── Given data

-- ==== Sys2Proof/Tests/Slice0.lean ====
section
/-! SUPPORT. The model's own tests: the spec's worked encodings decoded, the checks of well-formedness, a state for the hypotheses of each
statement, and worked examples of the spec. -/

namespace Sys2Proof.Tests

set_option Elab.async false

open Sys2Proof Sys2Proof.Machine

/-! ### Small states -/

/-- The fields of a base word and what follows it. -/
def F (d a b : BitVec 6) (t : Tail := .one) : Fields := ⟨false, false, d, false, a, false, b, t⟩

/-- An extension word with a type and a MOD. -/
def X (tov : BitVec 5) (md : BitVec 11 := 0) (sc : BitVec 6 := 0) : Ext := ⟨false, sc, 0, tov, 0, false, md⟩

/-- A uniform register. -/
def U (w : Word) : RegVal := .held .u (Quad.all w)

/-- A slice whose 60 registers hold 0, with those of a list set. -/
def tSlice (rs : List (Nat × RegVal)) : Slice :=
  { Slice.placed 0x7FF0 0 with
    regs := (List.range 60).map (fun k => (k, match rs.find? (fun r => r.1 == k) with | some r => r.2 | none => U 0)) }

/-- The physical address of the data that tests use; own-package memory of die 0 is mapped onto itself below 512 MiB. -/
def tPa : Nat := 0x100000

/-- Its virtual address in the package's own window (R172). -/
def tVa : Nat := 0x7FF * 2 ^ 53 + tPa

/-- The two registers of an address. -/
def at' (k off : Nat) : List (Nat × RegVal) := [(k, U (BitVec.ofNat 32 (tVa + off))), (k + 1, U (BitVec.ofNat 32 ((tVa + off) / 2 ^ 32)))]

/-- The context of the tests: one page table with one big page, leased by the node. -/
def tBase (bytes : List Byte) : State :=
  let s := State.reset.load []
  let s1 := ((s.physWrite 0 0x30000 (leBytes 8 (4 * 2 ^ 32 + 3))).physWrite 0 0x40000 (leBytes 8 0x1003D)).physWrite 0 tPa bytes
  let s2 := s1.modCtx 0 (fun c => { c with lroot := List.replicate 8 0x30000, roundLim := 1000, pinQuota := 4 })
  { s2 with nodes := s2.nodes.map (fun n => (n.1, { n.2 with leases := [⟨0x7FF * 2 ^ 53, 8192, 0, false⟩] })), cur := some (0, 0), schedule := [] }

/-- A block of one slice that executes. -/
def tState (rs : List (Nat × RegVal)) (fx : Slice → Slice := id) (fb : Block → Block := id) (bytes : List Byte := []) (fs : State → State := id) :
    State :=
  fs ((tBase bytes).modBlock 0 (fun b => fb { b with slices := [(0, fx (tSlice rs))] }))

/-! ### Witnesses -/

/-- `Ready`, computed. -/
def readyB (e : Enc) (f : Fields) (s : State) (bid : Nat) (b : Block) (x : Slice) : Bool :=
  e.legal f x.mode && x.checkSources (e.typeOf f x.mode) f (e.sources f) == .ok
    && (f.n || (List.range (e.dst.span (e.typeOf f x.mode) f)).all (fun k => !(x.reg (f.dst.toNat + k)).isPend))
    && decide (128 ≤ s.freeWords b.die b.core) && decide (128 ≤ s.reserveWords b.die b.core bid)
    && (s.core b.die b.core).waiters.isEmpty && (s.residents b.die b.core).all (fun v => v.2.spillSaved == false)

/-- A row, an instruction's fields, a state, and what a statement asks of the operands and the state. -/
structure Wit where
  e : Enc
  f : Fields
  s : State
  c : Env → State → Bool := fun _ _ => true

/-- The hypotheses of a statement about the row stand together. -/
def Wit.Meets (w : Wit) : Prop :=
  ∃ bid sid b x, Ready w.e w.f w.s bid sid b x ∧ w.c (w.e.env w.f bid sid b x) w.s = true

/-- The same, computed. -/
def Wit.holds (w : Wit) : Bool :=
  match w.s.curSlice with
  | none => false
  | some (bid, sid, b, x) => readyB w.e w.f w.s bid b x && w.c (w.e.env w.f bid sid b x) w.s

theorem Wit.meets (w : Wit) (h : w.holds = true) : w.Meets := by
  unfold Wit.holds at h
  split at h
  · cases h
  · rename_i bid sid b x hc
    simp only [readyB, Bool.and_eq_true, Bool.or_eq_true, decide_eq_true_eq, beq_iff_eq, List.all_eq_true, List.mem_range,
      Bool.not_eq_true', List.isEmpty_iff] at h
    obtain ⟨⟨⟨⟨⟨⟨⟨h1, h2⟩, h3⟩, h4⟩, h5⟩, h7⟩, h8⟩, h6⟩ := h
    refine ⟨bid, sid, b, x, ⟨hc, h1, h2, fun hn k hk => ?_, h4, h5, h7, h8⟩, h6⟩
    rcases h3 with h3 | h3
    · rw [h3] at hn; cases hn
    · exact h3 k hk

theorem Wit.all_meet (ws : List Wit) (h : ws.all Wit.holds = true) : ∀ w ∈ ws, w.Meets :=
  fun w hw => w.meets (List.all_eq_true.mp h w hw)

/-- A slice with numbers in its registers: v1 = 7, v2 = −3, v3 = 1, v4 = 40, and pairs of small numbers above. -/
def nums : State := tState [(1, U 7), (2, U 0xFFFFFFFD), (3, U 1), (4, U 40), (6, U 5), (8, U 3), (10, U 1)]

────
── Given data

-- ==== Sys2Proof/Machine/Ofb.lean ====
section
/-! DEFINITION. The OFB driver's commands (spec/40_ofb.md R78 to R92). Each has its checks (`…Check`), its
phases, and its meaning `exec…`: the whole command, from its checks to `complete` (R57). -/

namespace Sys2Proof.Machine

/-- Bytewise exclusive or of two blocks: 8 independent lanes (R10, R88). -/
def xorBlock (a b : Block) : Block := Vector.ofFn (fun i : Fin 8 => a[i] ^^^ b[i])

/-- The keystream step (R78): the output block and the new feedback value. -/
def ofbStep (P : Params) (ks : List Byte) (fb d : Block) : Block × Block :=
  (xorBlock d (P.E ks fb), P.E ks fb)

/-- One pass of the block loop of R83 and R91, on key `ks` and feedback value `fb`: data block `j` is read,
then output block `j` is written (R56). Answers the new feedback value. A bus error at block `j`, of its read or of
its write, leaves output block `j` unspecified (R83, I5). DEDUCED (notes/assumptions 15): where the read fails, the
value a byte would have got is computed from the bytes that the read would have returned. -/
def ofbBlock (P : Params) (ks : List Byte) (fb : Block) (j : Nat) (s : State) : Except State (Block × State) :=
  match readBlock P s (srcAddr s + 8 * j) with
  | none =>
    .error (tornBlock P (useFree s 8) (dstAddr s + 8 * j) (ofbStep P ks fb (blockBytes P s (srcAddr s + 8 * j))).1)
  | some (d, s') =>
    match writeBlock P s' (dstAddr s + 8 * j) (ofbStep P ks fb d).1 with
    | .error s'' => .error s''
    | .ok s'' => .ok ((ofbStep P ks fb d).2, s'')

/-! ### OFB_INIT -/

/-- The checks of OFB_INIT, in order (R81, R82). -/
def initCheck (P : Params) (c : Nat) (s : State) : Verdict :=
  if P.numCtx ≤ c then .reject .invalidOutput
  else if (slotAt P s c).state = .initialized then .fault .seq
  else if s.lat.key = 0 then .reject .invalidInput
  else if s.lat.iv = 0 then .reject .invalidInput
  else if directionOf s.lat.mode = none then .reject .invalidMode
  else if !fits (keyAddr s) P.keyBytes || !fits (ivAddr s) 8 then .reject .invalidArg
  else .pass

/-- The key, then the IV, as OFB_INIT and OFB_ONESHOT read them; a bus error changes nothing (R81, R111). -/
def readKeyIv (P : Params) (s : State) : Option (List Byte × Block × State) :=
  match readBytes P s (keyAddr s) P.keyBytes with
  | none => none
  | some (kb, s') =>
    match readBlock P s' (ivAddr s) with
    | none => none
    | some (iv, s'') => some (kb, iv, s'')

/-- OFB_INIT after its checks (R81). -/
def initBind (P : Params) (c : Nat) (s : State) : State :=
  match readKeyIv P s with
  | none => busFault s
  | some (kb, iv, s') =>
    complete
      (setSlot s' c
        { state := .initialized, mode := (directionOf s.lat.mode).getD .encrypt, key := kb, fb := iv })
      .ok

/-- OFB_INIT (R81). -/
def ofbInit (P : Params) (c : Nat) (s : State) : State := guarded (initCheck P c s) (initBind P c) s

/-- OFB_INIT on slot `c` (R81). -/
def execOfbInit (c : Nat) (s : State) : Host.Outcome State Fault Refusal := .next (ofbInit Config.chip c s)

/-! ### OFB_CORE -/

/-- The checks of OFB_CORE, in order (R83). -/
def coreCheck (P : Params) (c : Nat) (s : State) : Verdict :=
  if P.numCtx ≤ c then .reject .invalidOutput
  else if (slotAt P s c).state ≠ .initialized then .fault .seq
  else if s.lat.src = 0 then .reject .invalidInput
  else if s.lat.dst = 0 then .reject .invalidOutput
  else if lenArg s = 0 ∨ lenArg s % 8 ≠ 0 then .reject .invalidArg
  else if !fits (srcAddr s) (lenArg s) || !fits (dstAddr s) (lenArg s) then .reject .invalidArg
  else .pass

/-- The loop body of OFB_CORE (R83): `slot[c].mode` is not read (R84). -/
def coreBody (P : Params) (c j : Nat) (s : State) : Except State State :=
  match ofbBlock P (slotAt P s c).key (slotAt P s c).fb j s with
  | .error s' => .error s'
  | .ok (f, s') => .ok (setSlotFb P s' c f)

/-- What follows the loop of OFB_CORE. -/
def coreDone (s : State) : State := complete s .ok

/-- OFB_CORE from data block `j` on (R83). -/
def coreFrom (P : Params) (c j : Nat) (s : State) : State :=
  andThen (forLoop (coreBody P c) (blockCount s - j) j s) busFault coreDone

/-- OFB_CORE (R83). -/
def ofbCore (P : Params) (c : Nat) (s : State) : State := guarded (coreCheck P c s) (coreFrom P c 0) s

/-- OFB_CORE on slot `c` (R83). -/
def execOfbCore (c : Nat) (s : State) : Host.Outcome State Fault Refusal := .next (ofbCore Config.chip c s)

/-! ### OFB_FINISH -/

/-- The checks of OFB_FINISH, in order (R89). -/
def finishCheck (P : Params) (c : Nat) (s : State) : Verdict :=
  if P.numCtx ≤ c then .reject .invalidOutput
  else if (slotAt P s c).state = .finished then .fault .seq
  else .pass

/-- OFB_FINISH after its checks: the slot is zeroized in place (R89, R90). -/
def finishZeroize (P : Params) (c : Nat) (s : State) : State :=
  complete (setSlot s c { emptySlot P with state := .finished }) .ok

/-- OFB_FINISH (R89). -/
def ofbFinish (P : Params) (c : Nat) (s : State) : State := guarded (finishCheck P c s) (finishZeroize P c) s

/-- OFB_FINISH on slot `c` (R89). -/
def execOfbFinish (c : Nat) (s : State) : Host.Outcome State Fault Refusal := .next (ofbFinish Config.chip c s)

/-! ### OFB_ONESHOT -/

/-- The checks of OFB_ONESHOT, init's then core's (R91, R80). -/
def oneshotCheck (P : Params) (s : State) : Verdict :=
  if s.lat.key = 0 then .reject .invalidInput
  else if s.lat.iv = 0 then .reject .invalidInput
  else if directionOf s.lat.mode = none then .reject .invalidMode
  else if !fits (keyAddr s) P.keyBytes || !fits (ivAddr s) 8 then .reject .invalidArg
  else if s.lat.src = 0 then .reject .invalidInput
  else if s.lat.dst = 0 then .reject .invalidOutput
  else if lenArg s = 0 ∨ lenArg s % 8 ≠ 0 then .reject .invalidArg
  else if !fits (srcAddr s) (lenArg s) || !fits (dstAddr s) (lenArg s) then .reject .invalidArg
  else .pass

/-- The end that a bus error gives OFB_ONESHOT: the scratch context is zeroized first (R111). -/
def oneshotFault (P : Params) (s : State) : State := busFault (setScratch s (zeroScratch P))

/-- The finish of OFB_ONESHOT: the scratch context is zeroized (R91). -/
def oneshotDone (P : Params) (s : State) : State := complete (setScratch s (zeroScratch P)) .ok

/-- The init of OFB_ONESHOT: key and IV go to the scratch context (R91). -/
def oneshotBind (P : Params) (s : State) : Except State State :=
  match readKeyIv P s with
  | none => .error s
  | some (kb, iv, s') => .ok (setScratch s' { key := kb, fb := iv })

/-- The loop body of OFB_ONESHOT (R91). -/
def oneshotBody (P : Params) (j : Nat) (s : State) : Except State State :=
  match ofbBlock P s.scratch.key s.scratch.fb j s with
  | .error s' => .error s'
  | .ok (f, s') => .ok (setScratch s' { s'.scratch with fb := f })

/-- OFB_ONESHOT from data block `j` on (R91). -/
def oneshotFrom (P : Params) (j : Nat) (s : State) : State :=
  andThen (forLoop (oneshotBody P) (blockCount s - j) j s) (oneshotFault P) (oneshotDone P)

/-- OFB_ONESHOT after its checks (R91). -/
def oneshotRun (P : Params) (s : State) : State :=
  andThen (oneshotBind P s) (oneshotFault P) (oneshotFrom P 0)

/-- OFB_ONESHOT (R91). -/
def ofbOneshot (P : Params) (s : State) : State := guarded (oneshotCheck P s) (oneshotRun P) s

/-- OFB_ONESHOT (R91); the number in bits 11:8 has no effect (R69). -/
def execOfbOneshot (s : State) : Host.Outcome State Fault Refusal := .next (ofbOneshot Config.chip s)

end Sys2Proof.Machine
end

────

◆ Exercise goal
Scan the entries above for the word "BitVec". Report the lines that hold it.

◆ Answer box
def F (d a b : BitVec 6) (t : Tail := .one) : Fields := ⟨false, false, d, false, a, false, b, t⟩
def X (tov : BitVec 5) (md : BitVec 11 := 0) (sc : BitVec 6 := 0) : Ext := ⟨false, sc, 0, tov, 0, false, md⟩
def at' (k off : Nat) : List (Nat × RegVal) := [(k, U (BitVec.ofNat 32 (tVa + off))), (k + 1, U (BitVec.ofNat 32 ((tVa + off) / 2 ^ 32)))]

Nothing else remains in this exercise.